The degree to which strain, relative to other factors known to induce muscle myofiber differentiation such as engineering cell alignment through topographical patterns (e.g., grooves, pillars, and wrinkles) on 2D substrata, affected our observations is an important point to consider.3 We note that although μMACs present cells with a uniform hydrogel ECM, straining provides both mechanical and steric directional cues to encapsulated cells, as the straining of the hydrogel induces anisotropy in the hydrogel microstructure that the cells may be able to sense. To ensure the suitability of μMACs for long-term culture, degradation of the GelMA hydrogels was assessed because proteolytic enzymes (e.g., gelatinase and collagenases) secreted by encapsulated cells can degrade GelMA. We quantified the volumes of hydrogel samples (with residual liquid removed) using optical microscopy (Supplementary Figure S12a) and found a gradual 10% reduction in GelMA volume over the first 2weeks. However, the mechanical properties of cell-laden hydrogels cultured over a range of times appeared to be unaffected by this GelMA degradation (Supplementary Figure S12b).

Conclusion

In summary, μMACs provide a useful platform for applying simultaneous, homogeneous, non-contact and well-controlled mechanical stimulation to cells in 3D culture.

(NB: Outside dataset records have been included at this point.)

-- ==== Sys2Proof/Certificates/Slice0/Obligations.lean ====
section
/-! DEFINITION. The statements for the provers. Most say what a step gives: `exec i s = .next t` with t in full, so that
whatever t does not name is unchanged. -/

open Sys2Proof Sys2Proof.Machine

/-- R158: sums, differences and products on w bits, without `.sat`; `addi` on 64 bits. R158: `.sat` clamps the exact sum
or difference to the range of T. -/
def Obligations.ScalarSumsAndProducts : Prop :=
  (∀ (s : State) (u : XY) (t : Ty) (d s1 s2 : Reg), s.quiet = true →
     let a := srcW t (s.reg (xyFile u) s1)
     let b := srcW t (s.reg (xyFile u) s2)
     let tn := s.tnt (xyFile u) s1 ||| s.tnt (xyFile u) s2
     let gv := fun (n : Nat) (r : BitVec t.width) => s.landing (s.toReg (xyFile u) d n (dstW t r) tn)
     (t.isScalar = true → exec (.add u t false d s1 s2) s = .next (gv 1 (a + b))) ∧
     (t.isScalar = true → exec (.sub u t false d s1 s2) s = .next (gv 1 (a - b))) ∧
     (t.isScalar = true → exec (.mul u t d s1 s2) s = .next (gv 3 (a * b))) ∧
     (t = .s32 ∨ t = .s64 → exec (.mulh u t d s1 s2) s =
       .next (gv 3 ((a.signExtend (2 * t.width) * b.signExtend (2 * t.width)).extractLsb' t.width t.width))) ∧
     (t = .z32 ∨ t = .z64 → exec (.mulhz u t d s1 s2) s =
       .next (gv 3 ((a.setWidth (2 * t.width) * b.setWidth (2 * t.width)).extractLsb' t.width t.width))) ∧
     (∀ imm : BitVec 13, exec (.addi u d s1 imm) s =
       .next (s.landing (s.toReg (xyFile u) d 1 (s.reg (xyFile u) s1 + imm.signExtend 64) (s.tnt (xyFile u) s1))))) ∧
  (∀ (s : State) (u : XY) (t : Ty) (d s1 s2 : Reg), s.quiet = true → t.isScalar = true →
     let a := intOf t (srcW t (s.reg (xyFile u) s1))
     let b := intOf t (srcW t (s.reg (xyFile u) s2))
     let tn := s.tnt (xyFile u) s1 ||| s.tnt (xyFile u) s2
     exec (.add u t true d s1 s2) s = .next (s.landing (s.toReg (xyFile u) d 1 (dstW t (fitW t true (a + b))) tn)) ∧
     exec (.sub u t true d s1 s2) s = .next (s.landing (s.toReg (xyFile u) d 1 (dstW t (fitW t true (a - b))) tn)))

/-- R159: quotients truncate toward zero, the remainder takes the dividend's sign, a zero divisor gives all ones and the
dividend and sets `CSTAT.IDZ` at landing. -/
def Obligations.ScalarDivision : Prop :=
  ∀ (s : State) (u : XY) (t : Ty) (d s1 s2 : Reg), s.quiet = true → t.isScalar = true →
    let a := srcW t (s.reg (xyFile u) s1)
    let b := srcW t (s.reg (xyFile u) s2)
    let tn := s.tnt (xyFile u) s1 ||| s.tnt (xyFile u) s2
    let q := if b = 0 then BitVec.allOnes t.width else if t.signed then a.sdiv b else a / b
    let r := if b = 0 then a else if t.signed then a.srem b else a % b
    let gv := fun (v : BitVec t.width) =>
      s.landing { s.toReg (xyFile u) d 20 (dstW t v) tn with idz := decide (b = 0) }
    exec (.div u t d s1 s2) s = .next (gv q) ∧ exec (.rem u t d s1 s2) s = .next (gv r)

/-- R158: logic, shifts by the count modulo w, lesser and greater. R158: leading zeros, trailing zeros and set bits, w
for a zero operand of `clz` and `ctz`. -/
def Obligations.ScalarLogicShiftsAndCounts : Prop :=
  (∀ (s : State) (u : XY) (t : Ty) (d s1 s2 : Reg), s.quiet = true →
     let a := srcW t (s.reg (xyFile u) s1)
     let b := srcW t (s.reg (xyFile u) s2)
     let n := b.toNat % t.width
     let tn := s.tnt (xyFile u) s1 ||| s.tnt (xyFile u) s2
     let gv := fun (r : BitVec t.width) => s.landing (s.toReg (xyFile u) d 1 (dstW t r) tn)
     (t.isScalar = true →
       exec (.and u t d s1 s2) s = .next (gv (a &&& b)) ∧ exec (.andn u t d s1 s2) s = .next (gv (a &&& ~~~b)) ∧
       exec (.or u t d s1 s2) s = .next (gv (a ||| b)) ∧ exec (.xor u t d s1 s2) s = .next (gv (a ^^^ b)) ∧
       exec (.sll u t d s1 s2) s = .next (gv (a <<< n)) ∧ exec (.srl u t d s1 s2) s = .next (gv (a >>> n)) ∧
       exec (.sra u t d s1 s2) s = .next (gv (a.sshiftRight n)) ∧ exec (.rol u t d s1 s2) s = .next (gv (a.rotateLeft n))) ∧
     (t = .s32 ∨ t = .s64 →
       exec (.min u t d s1 s2) s = .next (gv (if b.slt a then b else a)) ∧
       exec (.max u t d s1 s2) s = .next (gv (if a.slt b then b else a))) ∧
     (t = .z32 ∨ t = .z64 →
       exec (.minz u t d s1 s2) s = .next (gv (if b.ult a then b else a)) ∧
       exec (.maxz u t d s1 s2) s = .next (gv (if a.ult b then b else a)))) ∧
  (∀ (s : State) (u : XY) (t : Ty) (d s1 : Reg), s.quiet = true → t.isScalar = true →
     let a := srcW t (s.reg (xyFile u) s1)
     let gv := fun (n : Nat) => s.landing (s.toReg (xyFile u) d 1 (BitVec.ofNat 64 n) (s.tnt (xyFile u) s1))
     (∃ n, n ≤ t.width ∧ exec (.clz u t d s1) s = .next (gv n) ∧
       (∀ i, i < n → a.getMsbD i = false) ∧ (n < t.width → a.getMsbD n = true)) ∧
     (∃ n, n ≤ t.width ∧ exec (.ctz u t d s1) s = .next (gv n) ∧
       (∀ i, i < n → a.getLsbD i = false) ∧ (n < t.width → a.getLsbD n = true)) ∧
     exec (.popc u t d s1) s = .next (gv ((List.range t.width).countP fun i => a.getLsbD i)))

/-- R158, R161, R162, R164: extensions, moves, constants, selection, the copy to another file. R160, R163, R171:
compares on w bits, with an immediate and of addresses, and predicate logic. -/
def Obligations.ScalarMovesAndPredicates : Prop :=
  (∀ (s : State) (u : XY) (d s1 s2 : Reg), s.quiet = true →
     let f := xyFile u
     let a := s.reg f s1
     (∀ t, t = .s8 ∨ t = .s16 ∨ t = .s32 → exec (.sext u t d s1) s =
       .next (s.landing (s.toReg f d 1 ((srcW t a).signExtend 64) (s.tnt f s1)))) ∧
     (∀ t, t = .z8 ∨ t = .z16 ∨ t = .z32 → exec (.zext u t d s1) s =
       .next (s.landing (s.toReg f d 1 ((srcW t a).setWidth 64) (s.tnt f s1)))) ∧
     exec (.mov u d s1) s = .next (s.landing (s.toReg f d 1 a (s.tnt f s1))) ∧
     (∀ imm : BitVec 18, exec (.movi u d imm) s = .next (s.landing (s.toReg f d 1 (imm.signExtend 64) 0))) ∧
     (∀ (imm : BitVec 16) (pos : BitVec 2), ∃ v : Word,
       exec (.movhi u d imm pos) s = .next (s.landing (s.toReg f d 1 v (s.tnt f d))) ∧
       v.extractLsb' (16 * pos.toNat) 16 = imm ∧
       ∀ i, i < 16 * pos.toNat ∨ 16 * pos.toNat + 16 ≤ i → v.getLsbD i = (s.reg f d).getLsbD i) ∧
      (∀ imm : BitVec 18, ∃ w, encodeXY (.movi u d imm) = some (u, w) ∧ w.extractLsb' 6 7 = 0x1E#7) ∧
      (∀ (imm : BitVec 16) (pos : BitVec 2), ∃ w, encodeXY (.movhi u d imm pos) = some (u, w) ∧ w.extractLsb' 6 7 = 0x1F#7) ∧
     (∀ ps : Pred, exec (.sel u ps d s1 s2) s = .next (s.landing (s.toReg f d 1
       (if s.pred ps then a else s.reg f s2) (s.ptnt ps ||| s.tnt f s1 ||| s.tnt f s2)))) ∧
     (∀ dc : File3, dc ≠ f → exec (.xmov u dc d s1) s = .next (s.landing (s.toReg dc d 2 a (s.tnt f s1))))) ∧
  (∀ (s : State) (u : XY) (c : Cnd) (pd pa pb : Pred) (s1 s2 : Reg), s.quiet = true →
     let f := xyFile u
     let tn := s.ptnt pa ||| s.ptnt pb
     (∀ t, t.isScalar = true → exec (.cmp u c t pd s1 s2) s = .next (s.landing (s.toPred pd 1
       (cndHolds c (srcW t (s.reg f s1)) (srcW t (s.reg f s2))) (s.tnt f s1 ||| s.tnt f s2)))) ∧
     (∀ imm : BitVec 10, exec (.cmpi u c pd s1 imm) s = .next (s.landing (s.toPred pd 1
       (cndHolds c (s.reg f s1) (imm.signExtend 64)) (s.tnt f s1)))) ∧
     exec (.acmp c pd s1 s2) s = .next (s.landing (s.toPred pd 1
       (cndHolds c (s.reg .a s1) (s.reg .a s2)) (s.tnt .a s1 ||| s.tnt .a s2))) ∧
     exec (.pand u pd pa pb) s = .next (s.landing (s.toPred pd 1 (s.pred pa && s.pred pb) tn)) ∧
     exec (.por u pd pa pb) s = .next (s.landing (s.toPred pd 1 (s.pred pa || s.pred pb) tn)) ∧
     exec (.pxor u pd pa pb) s = .next (s.landing (s.toPred pd 1 (s.pred pa != s.pred pb) tn)) ∧
     exec (.pnot u pd pa) s = .next (s.landing (s.toPred pd 1 (!s.pred pa) (s.ptnt pa))))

This platform overcomes challenges faced by existing 3D culture systems associated with sample handling, diffusion barriers, specimen variability and non-uniformity of mechanical loading. This system enabled the first-ever high strain testing of cells in a uniform 3D environment. Extension to the mechanobiological responses of different cell types, ECM compositions and tissue types is straightforward. μMACs may be used as platforms for functional tissue engineering, drug screening and basic science, especially for cells at high strains. Overall, we believe that μMACs will continue to be useful in the dynamic characterization of mechanobiological responses of cells in 3D, and, more generally, as a tool for non-contact mechanical characterization of soft materials.